***** TASK INPUT *****

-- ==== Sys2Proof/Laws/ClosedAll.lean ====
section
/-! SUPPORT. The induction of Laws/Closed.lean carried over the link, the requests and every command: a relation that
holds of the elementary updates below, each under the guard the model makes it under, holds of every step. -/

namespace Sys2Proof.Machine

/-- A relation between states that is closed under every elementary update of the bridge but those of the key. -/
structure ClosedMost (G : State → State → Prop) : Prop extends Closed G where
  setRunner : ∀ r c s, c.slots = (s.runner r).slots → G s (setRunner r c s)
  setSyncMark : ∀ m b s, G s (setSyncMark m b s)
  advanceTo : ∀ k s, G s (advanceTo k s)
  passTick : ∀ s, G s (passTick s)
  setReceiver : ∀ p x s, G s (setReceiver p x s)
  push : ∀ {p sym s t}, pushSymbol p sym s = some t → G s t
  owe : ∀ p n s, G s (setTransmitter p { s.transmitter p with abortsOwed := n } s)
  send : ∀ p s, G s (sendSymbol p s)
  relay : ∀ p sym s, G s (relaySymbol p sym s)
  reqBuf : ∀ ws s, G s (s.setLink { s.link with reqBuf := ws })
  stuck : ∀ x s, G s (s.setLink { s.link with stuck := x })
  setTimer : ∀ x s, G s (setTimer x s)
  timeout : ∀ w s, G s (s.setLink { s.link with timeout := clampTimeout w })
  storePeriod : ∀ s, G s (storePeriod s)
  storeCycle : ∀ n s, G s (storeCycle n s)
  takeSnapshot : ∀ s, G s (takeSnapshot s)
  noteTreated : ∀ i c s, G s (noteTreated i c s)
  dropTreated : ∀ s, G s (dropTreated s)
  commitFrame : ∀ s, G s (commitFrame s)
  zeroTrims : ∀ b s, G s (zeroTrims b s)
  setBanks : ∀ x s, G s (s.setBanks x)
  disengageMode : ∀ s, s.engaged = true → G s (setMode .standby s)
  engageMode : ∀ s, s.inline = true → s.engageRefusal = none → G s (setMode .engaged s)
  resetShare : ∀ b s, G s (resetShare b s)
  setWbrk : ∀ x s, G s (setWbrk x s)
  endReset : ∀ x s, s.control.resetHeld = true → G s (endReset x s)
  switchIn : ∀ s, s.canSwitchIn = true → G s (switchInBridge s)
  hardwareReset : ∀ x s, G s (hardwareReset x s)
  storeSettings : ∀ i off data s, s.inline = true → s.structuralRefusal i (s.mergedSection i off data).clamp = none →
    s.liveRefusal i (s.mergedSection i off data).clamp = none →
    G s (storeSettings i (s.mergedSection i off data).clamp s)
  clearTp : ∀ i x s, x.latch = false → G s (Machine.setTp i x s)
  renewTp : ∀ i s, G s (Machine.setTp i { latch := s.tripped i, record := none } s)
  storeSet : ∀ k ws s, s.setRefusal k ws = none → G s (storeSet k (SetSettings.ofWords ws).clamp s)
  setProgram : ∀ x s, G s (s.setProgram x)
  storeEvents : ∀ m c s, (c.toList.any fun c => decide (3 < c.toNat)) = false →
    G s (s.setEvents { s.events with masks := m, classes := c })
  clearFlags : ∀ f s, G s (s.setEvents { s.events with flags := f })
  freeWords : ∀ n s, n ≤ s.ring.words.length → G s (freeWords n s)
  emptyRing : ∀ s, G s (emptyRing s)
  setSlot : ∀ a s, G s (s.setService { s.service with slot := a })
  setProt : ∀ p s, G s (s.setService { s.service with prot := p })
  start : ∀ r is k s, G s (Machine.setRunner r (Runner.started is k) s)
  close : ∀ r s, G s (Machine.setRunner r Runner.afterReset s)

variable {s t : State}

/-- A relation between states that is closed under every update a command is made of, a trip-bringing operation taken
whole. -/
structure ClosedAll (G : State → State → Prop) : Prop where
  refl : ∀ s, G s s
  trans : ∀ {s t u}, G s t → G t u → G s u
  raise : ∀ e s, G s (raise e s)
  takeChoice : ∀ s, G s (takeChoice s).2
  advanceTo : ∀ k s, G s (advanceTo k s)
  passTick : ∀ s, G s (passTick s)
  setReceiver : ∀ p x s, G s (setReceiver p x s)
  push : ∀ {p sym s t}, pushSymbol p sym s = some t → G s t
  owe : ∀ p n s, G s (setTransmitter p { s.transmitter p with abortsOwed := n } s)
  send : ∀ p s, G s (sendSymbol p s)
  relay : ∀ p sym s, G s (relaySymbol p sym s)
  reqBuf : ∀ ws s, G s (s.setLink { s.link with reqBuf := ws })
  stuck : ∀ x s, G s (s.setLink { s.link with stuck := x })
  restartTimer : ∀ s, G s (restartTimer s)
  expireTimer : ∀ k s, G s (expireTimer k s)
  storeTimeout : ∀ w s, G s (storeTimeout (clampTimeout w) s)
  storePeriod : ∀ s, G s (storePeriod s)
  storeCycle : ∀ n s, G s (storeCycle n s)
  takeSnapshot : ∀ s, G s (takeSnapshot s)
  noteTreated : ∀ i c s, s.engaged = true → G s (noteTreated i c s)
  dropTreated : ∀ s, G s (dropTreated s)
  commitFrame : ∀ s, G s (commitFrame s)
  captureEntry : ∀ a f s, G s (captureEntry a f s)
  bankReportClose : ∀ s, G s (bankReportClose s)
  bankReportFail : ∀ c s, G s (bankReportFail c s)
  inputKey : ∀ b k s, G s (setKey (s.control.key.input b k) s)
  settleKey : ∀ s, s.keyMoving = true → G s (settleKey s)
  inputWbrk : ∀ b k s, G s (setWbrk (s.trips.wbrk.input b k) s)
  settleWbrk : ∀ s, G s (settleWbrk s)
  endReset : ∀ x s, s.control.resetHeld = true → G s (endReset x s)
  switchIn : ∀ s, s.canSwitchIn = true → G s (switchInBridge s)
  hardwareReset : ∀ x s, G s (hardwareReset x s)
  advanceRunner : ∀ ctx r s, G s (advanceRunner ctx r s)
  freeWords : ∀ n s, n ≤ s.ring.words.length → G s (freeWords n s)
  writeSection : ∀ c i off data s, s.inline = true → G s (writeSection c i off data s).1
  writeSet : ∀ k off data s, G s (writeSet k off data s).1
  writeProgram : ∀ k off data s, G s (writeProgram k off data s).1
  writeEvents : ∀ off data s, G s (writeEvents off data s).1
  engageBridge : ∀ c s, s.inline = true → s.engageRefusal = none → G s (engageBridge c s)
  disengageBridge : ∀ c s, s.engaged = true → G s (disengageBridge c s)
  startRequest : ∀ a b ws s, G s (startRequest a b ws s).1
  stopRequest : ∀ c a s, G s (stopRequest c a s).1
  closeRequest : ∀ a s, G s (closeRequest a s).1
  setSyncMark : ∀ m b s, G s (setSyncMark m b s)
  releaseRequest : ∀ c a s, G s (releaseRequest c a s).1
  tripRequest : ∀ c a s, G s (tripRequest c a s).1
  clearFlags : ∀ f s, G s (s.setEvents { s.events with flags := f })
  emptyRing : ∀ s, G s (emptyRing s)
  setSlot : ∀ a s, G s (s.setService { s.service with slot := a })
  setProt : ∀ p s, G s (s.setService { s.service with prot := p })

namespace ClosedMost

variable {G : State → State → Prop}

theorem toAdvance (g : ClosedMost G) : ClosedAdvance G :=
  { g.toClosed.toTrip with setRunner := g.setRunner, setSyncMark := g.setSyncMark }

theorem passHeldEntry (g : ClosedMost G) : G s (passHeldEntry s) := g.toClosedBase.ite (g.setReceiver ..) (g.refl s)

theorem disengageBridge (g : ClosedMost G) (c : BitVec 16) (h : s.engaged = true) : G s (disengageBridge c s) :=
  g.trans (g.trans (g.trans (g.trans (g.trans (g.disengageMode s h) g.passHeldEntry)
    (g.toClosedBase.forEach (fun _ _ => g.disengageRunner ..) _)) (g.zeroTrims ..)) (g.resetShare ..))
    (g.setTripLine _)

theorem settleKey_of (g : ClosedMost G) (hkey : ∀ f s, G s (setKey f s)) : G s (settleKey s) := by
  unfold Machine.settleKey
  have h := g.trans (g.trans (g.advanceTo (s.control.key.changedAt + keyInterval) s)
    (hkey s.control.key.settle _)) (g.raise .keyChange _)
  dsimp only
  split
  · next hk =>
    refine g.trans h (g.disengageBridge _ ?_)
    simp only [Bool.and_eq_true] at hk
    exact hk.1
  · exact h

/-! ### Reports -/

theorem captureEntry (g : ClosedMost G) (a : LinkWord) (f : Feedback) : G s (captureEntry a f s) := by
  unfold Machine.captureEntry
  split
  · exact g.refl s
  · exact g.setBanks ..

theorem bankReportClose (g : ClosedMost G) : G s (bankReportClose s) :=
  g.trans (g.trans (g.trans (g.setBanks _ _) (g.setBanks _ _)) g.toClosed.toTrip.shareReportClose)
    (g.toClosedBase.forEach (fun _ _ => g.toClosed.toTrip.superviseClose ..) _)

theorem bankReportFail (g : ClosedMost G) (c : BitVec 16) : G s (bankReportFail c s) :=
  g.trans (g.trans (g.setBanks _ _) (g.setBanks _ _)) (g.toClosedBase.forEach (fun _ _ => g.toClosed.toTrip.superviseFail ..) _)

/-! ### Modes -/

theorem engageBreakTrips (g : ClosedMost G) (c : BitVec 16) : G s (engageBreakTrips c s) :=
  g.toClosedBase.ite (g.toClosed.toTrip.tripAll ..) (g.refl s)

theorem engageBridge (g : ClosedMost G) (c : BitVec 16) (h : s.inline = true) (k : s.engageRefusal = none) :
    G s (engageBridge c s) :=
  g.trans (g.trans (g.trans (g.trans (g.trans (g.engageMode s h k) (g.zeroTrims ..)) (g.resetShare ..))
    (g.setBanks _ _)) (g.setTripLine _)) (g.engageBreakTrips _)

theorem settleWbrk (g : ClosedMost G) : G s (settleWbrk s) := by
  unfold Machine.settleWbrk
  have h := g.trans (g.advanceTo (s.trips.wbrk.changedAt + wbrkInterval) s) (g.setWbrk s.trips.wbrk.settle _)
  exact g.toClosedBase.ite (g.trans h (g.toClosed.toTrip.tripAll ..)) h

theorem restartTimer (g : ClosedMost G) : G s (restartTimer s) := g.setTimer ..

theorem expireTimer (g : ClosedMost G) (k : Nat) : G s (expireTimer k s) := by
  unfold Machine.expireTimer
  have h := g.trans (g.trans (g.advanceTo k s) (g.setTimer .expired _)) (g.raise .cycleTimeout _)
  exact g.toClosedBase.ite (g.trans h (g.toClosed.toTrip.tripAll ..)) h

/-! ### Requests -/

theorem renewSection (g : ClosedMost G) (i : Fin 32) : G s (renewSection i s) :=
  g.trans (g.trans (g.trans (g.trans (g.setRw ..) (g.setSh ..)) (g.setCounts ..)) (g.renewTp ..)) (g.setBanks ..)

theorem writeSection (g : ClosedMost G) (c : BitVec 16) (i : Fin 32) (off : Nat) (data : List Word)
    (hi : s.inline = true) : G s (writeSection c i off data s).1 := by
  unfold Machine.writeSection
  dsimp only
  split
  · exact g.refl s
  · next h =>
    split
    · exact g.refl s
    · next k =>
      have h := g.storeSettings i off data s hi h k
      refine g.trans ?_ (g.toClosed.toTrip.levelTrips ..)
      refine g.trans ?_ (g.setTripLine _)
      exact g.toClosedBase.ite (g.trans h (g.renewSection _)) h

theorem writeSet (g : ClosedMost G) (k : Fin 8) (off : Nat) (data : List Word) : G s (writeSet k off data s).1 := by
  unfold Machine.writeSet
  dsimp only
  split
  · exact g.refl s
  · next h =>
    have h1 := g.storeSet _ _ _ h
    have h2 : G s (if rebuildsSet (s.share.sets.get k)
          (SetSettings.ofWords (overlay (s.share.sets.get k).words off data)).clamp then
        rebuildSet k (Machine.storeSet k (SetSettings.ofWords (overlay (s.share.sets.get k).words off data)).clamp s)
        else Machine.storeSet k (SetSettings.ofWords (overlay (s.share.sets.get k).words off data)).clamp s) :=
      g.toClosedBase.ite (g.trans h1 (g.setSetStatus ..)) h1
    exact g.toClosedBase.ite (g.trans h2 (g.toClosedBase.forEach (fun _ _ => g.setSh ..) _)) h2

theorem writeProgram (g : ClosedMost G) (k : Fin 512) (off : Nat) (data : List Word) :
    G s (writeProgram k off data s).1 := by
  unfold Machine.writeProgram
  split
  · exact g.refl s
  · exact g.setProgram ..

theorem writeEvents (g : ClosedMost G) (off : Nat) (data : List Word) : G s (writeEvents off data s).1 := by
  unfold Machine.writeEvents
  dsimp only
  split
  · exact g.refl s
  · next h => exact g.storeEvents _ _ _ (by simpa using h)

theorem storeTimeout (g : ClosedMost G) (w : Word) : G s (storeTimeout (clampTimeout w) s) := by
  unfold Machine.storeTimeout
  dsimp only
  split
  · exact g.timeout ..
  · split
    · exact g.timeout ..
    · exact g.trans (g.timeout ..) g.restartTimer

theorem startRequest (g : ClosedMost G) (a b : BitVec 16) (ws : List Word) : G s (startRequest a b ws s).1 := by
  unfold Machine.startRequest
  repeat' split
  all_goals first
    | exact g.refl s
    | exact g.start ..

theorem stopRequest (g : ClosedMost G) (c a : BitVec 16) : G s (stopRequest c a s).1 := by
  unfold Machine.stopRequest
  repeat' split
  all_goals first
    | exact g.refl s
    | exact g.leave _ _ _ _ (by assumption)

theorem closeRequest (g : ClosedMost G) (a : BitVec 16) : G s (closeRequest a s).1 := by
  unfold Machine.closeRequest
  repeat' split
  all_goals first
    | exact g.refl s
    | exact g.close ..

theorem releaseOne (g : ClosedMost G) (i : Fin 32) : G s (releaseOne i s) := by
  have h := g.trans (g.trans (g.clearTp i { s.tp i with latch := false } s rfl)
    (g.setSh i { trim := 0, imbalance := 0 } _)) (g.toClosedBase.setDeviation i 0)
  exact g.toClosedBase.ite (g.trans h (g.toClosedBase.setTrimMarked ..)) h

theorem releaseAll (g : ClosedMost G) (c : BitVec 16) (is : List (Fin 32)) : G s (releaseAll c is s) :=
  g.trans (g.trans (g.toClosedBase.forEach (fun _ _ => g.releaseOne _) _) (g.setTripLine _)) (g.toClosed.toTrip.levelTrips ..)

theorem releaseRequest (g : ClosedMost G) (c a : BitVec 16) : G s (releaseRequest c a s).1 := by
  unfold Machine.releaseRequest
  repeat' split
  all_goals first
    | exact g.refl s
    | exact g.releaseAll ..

*****
***** TASK INPUT *****

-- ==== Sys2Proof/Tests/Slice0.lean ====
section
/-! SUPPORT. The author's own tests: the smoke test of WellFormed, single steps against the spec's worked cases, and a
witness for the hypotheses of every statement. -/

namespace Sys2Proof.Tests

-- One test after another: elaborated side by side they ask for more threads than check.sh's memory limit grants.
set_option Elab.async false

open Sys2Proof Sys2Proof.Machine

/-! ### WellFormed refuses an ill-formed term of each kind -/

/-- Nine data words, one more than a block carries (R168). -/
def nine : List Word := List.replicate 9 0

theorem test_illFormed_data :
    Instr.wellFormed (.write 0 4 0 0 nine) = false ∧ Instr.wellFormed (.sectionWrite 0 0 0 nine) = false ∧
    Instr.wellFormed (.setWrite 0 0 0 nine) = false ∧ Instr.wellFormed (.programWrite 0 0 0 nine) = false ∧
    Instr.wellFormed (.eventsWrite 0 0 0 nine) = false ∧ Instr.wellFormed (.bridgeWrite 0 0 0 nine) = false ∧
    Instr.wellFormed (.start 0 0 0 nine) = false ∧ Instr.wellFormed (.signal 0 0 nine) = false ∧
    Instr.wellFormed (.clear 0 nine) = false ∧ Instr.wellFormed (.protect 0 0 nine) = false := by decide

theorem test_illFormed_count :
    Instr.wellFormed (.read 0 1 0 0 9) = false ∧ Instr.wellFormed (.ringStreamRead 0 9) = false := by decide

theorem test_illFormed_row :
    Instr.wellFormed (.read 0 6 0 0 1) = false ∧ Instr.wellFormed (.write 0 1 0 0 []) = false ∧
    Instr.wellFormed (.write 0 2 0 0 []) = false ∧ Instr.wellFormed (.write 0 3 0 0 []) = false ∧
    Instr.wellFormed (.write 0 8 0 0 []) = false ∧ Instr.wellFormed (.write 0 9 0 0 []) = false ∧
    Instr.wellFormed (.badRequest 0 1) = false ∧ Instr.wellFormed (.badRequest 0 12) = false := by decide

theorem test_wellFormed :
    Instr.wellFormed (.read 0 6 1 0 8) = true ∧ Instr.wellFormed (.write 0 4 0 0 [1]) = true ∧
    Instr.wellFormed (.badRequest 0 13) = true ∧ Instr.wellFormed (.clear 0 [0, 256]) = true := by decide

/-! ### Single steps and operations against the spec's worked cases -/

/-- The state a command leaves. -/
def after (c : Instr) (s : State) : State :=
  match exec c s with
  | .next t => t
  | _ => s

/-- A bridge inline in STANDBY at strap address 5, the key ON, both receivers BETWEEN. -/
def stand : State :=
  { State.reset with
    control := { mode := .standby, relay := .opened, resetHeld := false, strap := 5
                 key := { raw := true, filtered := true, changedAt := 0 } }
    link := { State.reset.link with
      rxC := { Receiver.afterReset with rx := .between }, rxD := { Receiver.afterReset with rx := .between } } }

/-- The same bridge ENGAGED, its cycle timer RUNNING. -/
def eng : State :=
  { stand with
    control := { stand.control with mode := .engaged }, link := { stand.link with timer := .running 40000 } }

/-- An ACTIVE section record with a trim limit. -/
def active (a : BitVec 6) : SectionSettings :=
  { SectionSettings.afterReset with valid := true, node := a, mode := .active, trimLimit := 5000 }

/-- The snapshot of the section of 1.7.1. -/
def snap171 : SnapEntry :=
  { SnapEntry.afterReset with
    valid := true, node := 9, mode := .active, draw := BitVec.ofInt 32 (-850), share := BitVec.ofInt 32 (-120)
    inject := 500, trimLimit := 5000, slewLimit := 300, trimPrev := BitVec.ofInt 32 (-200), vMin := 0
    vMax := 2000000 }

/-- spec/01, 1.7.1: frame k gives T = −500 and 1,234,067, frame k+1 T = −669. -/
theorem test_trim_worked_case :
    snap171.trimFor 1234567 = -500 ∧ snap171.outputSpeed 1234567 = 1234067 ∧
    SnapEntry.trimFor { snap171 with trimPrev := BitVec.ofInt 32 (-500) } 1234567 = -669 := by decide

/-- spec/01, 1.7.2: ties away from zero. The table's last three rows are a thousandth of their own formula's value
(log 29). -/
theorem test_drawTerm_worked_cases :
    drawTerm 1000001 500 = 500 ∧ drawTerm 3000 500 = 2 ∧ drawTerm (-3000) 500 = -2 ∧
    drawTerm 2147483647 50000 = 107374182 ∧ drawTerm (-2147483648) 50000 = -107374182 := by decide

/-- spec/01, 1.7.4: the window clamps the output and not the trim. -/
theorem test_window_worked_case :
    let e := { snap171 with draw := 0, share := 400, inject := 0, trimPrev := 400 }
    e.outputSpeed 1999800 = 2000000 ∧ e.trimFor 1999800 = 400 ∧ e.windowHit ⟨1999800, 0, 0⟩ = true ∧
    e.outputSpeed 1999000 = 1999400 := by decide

*****

__EXERCISE BRIEF__
If a line in the data contains the string "record", copy it.

__REPLY__
  renewTp : ∀ i s, G s (Machine.setTp i { latch := s.tripped i, record := none } s)
/-- An ACTIVE section record with a trim limit. -/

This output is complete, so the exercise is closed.